== TASK REQUIREMENTS ==
Looking at the entries below, state how many lines contain the word "wordBytes". Give the number alone.

*** Opening DATA UNDER STUDY ***

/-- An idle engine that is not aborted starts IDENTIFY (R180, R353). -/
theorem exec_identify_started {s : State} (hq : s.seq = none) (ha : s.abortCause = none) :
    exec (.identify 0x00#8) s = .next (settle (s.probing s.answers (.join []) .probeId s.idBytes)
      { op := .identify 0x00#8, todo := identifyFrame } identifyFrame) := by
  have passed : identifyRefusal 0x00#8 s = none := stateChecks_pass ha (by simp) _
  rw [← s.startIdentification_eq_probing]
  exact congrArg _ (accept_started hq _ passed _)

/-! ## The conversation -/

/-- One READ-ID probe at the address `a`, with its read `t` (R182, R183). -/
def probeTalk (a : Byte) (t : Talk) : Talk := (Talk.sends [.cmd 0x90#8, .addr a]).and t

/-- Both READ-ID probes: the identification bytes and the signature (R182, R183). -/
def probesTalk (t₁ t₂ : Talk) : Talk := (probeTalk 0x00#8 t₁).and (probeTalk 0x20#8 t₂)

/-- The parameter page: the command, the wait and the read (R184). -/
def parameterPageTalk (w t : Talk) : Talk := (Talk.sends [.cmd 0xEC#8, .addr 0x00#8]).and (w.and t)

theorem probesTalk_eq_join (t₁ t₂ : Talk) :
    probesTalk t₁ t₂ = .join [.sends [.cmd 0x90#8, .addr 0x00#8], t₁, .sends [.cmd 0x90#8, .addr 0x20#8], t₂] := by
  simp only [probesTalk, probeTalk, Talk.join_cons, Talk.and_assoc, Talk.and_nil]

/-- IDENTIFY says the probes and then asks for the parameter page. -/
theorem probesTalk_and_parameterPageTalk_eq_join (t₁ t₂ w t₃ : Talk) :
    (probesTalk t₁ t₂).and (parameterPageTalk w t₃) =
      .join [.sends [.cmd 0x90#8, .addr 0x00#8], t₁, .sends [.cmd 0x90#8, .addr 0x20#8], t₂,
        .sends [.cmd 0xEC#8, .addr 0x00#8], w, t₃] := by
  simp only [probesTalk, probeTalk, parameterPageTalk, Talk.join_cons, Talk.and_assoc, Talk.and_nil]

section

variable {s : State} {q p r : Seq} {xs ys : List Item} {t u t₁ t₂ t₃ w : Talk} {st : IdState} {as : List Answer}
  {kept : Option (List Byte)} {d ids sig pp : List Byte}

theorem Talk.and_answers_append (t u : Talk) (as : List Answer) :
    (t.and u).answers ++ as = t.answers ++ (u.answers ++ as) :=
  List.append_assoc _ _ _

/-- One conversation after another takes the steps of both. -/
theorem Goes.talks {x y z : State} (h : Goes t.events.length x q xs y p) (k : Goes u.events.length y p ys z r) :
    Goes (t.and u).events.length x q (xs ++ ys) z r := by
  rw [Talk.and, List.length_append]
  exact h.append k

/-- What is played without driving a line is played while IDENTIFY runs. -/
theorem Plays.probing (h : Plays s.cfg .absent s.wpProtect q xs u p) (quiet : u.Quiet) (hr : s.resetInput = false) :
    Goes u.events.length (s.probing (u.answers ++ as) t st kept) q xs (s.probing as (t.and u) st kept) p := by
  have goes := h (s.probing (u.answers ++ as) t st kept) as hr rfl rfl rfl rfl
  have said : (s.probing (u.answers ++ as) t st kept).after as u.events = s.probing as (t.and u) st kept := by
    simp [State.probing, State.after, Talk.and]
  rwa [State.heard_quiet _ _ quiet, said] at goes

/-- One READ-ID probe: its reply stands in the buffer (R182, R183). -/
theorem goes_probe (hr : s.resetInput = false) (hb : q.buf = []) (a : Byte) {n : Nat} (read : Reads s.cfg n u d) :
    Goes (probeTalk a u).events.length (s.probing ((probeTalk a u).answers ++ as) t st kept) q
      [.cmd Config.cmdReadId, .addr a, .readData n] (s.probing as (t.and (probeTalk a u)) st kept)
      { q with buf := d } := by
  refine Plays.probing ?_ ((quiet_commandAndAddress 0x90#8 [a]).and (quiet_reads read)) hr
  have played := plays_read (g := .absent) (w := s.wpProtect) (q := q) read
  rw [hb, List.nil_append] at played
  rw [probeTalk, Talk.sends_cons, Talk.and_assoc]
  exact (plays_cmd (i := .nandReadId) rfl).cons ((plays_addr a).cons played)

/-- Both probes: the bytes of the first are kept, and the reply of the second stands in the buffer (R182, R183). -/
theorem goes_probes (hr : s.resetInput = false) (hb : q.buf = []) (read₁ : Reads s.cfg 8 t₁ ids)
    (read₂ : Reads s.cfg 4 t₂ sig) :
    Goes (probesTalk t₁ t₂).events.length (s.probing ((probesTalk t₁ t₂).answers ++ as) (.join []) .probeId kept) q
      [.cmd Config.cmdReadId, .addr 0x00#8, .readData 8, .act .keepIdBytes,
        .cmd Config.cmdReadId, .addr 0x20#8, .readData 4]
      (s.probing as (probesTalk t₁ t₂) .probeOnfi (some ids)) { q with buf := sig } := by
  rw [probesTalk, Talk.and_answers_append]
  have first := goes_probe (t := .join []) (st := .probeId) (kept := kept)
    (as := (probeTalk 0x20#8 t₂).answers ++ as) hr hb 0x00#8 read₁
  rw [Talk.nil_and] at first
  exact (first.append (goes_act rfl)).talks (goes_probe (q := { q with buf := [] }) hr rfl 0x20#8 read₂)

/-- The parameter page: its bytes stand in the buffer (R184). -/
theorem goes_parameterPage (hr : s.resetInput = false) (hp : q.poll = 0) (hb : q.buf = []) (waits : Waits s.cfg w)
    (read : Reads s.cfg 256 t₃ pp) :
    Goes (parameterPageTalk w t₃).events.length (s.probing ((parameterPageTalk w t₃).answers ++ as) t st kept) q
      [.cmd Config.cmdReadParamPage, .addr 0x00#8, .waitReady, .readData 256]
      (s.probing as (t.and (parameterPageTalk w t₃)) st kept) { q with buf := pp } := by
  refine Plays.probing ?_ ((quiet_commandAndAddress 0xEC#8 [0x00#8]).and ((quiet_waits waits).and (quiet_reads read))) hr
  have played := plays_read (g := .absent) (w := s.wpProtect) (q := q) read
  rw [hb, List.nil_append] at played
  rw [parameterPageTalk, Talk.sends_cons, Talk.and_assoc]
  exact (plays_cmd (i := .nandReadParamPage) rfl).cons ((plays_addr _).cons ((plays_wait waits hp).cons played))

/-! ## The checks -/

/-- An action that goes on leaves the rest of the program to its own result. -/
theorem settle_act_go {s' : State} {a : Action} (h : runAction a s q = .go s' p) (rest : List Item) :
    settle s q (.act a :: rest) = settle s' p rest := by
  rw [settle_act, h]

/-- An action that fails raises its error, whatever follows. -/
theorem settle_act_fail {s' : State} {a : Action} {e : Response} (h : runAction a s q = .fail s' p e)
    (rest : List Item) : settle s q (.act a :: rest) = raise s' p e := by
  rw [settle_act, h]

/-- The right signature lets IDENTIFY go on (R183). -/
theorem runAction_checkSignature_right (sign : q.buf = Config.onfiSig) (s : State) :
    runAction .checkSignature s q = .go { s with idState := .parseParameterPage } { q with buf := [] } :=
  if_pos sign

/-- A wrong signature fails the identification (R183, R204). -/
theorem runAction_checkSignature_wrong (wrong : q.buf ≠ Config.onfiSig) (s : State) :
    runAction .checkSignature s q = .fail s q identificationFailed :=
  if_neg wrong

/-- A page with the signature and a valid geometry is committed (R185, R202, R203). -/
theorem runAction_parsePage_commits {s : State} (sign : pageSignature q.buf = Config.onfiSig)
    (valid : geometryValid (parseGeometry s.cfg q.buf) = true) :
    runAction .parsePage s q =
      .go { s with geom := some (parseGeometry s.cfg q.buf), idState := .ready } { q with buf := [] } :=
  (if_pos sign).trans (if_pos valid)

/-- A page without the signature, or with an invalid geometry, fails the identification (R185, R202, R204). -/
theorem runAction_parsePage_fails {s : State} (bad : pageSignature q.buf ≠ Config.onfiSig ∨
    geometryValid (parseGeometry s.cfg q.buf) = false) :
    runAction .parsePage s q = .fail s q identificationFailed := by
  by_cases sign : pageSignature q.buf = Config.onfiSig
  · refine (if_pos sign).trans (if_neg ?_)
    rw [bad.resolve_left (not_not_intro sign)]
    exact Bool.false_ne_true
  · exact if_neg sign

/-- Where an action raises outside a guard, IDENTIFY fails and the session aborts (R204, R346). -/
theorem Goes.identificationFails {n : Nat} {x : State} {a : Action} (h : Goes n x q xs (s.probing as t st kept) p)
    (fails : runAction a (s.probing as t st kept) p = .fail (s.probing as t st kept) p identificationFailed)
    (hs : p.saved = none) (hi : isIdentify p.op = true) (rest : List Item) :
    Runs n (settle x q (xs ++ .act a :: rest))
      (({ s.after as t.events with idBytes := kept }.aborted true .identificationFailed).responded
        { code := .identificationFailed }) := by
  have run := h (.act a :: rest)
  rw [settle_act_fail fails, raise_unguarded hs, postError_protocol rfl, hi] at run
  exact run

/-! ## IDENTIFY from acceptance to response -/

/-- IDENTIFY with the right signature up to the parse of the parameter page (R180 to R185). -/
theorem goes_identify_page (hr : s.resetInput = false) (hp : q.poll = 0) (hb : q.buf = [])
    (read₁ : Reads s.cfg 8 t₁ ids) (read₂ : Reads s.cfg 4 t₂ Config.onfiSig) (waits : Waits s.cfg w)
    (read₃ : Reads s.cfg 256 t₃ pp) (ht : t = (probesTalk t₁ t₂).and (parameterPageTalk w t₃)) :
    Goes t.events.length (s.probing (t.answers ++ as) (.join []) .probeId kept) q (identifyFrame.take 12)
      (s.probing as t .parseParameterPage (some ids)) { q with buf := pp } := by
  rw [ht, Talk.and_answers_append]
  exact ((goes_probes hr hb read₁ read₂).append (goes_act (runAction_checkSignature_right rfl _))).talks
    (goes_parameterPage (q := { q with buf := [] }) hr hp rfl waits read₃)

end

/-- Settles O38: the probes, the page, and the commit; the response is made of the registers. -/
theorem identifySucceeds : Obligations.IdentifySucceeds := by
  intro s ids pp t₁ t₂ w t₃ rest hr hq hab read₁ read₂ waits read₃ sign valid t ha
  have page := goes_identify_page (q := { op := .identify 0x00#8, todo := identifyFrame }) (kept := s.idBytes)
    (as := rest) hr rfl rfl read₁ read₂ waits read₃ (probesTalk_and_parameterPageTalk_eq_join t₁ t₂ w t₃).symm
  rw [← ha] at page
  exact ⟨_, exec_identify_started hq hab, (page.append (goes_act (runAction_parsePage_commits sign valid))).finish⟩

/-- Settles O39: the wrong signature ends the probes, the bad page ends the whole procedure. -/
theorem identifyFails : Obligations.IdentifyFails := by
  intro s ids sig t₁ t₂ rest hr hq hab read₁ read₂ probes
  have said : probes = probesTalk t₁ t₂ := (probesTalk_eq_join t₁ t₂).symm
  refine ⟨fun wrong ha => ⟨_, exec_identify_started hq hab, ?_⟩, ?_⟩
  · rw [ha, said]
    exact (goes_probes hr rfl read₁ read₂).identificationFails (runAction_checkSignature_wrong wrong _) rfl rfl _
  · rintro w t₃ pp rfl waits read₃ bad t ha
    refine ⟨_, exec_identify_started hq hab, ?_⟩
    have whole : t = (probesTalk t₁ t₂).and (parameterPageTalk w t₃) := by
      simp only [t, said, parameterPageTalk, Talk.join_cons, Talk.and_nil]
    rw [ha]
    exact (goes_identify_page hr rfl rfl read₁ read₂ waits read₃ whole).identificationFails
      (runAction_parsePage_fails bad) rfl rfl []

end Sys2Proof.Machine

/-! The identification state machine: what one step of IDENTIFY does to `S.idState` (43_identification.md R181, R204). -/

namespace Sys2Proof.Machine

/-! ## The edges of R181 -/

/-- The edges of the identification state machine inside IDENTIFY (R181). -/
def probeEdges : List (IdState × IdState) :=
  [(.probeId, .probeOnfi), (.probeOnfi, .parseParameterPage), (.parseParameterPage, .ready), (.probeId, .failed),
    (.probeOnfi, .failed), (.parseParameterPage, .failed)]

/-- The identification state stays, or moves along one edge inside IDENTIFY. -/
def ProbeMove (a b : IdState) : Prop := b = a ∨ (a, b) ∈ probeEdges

*** Closing DATA UNDER STUDY ***
*** Opening DATA UNDER STUDY ***

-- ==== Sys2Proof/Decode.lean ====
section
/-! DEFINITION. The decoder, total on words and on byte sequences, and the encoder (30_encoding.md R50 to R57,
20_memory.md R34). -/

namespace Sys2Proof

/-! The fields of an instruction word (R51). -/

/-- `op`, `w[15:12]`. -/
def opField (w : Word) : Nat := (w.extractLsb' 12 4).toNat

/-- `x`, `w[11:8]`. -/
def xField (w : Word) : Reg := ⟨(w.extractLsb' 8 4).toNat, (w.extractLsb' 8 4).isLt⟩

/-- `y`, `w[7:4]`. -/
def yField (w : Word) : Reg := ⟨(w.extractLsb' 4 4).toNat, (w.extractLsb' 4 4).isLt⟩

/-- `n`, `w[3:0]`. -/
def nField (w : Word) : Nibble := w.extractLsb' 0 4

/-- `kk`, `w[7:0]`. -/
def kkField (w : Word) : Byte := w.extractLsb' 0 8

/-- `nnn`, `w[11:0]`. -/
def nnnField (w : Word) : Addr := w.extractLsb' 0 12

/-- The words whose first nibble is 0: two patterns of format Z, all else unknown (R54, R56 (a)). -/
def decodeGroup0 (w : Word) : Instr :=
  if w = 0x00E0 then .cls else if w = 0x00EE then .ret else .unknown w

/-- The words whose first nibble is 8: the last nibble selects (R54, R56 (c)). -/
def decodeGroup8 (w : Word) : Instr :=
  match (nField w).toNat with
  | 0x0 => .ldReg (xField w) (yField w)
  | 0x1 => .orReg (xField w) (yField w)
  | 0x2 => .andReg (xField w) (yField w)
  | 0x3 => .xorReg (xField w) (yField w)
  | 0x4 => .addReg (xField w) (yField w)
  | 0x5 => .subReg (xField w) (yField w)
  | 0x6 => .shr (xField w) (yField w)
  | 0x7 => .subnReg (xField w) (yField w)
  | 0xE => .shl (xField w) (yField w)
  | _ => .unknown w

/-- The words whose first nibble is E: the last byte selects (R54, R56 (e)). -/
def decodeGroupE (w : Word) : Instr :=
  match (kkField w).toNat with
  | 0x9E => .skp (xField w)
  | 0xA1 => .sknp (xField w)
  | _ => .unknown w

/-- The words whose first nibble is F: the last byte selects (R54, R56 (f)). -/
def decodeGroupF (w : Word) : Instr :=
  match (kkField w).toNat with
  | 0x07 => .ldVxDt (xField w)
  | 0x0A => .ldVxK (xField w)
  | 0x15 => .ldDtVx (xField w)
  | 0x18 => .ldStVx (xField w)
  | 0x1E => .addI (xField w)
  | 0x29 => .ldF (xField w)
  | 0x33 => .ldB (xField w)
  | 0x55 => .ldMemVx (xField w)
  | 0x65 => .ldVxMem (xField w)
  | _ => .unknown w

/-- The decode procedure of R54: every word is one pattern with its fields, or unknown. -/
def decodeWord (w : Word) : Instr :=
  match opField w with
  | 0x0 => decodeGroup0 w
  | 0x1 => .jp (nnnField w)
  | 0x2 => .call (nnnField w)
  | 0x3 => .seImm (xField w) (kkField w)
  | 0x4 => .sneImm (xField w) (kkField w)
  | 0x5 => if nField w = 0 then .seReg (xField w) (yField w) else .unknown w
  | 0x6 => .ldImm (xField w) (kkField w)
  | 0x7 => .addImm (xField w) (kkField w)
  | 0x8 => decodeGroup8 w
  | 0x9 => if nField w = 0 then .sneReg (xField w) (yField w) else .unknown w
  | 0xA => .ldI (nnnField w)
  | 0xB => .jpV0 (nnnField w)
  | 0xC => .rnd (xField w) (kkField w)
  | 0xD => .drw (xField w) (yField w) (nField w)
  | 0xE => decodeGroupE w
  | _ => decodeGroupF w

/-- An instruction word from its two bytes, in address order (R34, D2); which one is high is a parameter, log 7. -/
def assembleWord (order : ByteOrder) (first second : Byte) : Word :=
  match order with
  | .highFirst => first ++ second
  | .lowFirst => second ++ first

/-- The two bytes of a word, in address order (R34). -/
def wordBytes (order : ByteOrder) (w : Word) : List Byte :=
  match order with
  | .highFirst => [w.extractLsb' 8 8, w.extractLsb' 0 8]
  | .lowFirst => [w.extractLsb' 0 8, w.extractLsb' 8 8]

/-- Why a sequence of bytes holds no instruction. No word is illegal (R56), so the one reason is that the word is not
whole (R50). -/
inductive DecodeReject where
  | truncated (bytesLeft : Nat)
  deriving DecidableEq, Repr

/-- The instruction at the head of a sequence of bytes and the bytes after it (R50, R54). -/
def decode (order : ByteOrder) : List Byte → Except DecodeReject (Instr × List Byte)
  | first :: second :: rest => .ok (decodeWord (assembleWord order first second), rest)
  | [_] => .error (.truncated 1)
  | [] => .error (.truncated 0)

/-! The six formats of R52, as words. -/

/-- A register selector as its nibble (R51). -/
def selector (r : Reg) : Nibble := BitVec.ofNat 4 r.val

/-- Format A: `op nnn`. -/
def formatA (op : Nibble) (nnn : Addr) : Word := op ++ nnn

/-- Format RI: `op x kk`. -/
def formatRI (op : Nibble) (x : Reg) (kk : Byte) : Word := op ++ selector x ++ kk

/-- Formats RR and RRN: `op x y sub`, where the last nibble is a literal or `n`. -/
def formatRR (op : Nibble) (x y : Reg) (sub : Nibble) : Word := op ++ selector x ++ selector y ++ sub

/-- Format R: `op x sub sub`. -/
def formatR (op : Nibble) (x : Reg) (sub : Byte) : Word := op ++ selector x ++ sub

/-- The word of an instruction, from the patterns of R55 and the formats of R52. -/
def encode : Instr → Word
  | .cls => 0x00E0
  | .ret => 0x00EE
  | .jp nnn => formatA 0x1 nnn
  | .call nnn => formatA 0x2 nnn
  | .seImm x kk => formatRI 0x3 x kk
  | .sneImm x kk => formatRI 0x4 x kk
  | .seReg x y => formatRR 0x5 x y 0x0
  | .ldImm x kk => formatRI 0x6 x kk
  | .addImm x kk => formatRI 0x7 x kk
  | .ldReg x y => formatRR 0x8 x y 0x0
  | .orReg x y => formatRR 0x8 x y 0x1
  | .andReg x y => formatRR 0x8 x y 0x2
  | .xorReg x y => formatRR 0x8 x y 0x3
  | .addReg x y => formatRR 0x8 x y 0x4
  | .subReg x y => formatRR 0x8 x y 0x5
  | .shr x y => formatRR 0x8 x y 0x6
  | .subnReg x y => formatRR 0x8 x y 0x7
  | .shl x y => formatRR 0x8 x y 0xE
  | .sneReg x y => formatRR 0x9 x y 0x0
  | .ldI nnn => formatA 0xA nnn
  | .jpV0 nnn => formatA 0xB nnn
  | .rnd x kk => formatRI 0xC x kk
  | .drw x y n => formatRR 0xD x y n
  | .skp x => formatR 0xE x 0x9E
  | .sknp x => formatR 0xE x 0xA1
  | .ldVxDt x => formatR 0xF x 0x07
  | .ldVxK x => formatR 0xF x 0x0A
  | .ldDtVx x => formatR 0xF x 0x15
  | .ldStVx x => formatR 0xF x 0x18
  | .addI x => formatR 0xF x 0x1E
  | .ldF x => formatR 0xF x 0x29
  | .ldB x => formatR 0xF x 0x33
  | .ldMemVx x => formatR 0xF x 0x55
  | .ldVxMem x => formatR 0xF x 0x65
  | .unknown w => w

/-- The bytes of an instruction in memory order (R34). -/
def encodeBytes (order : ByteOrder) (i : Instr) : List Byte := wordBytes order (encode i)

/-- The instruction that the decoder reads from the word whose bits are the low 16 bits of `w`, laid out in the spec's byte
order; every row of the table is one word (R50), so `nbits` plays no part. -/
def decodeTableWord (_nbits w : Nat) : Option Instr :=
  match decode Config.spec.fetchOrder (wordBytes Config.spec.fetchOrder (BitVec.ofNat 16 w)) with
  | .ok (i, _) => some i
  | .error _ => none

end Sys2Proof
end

*** Closing DATA UNDER STUDY ***

== WRITTEN RESPONSE ==
3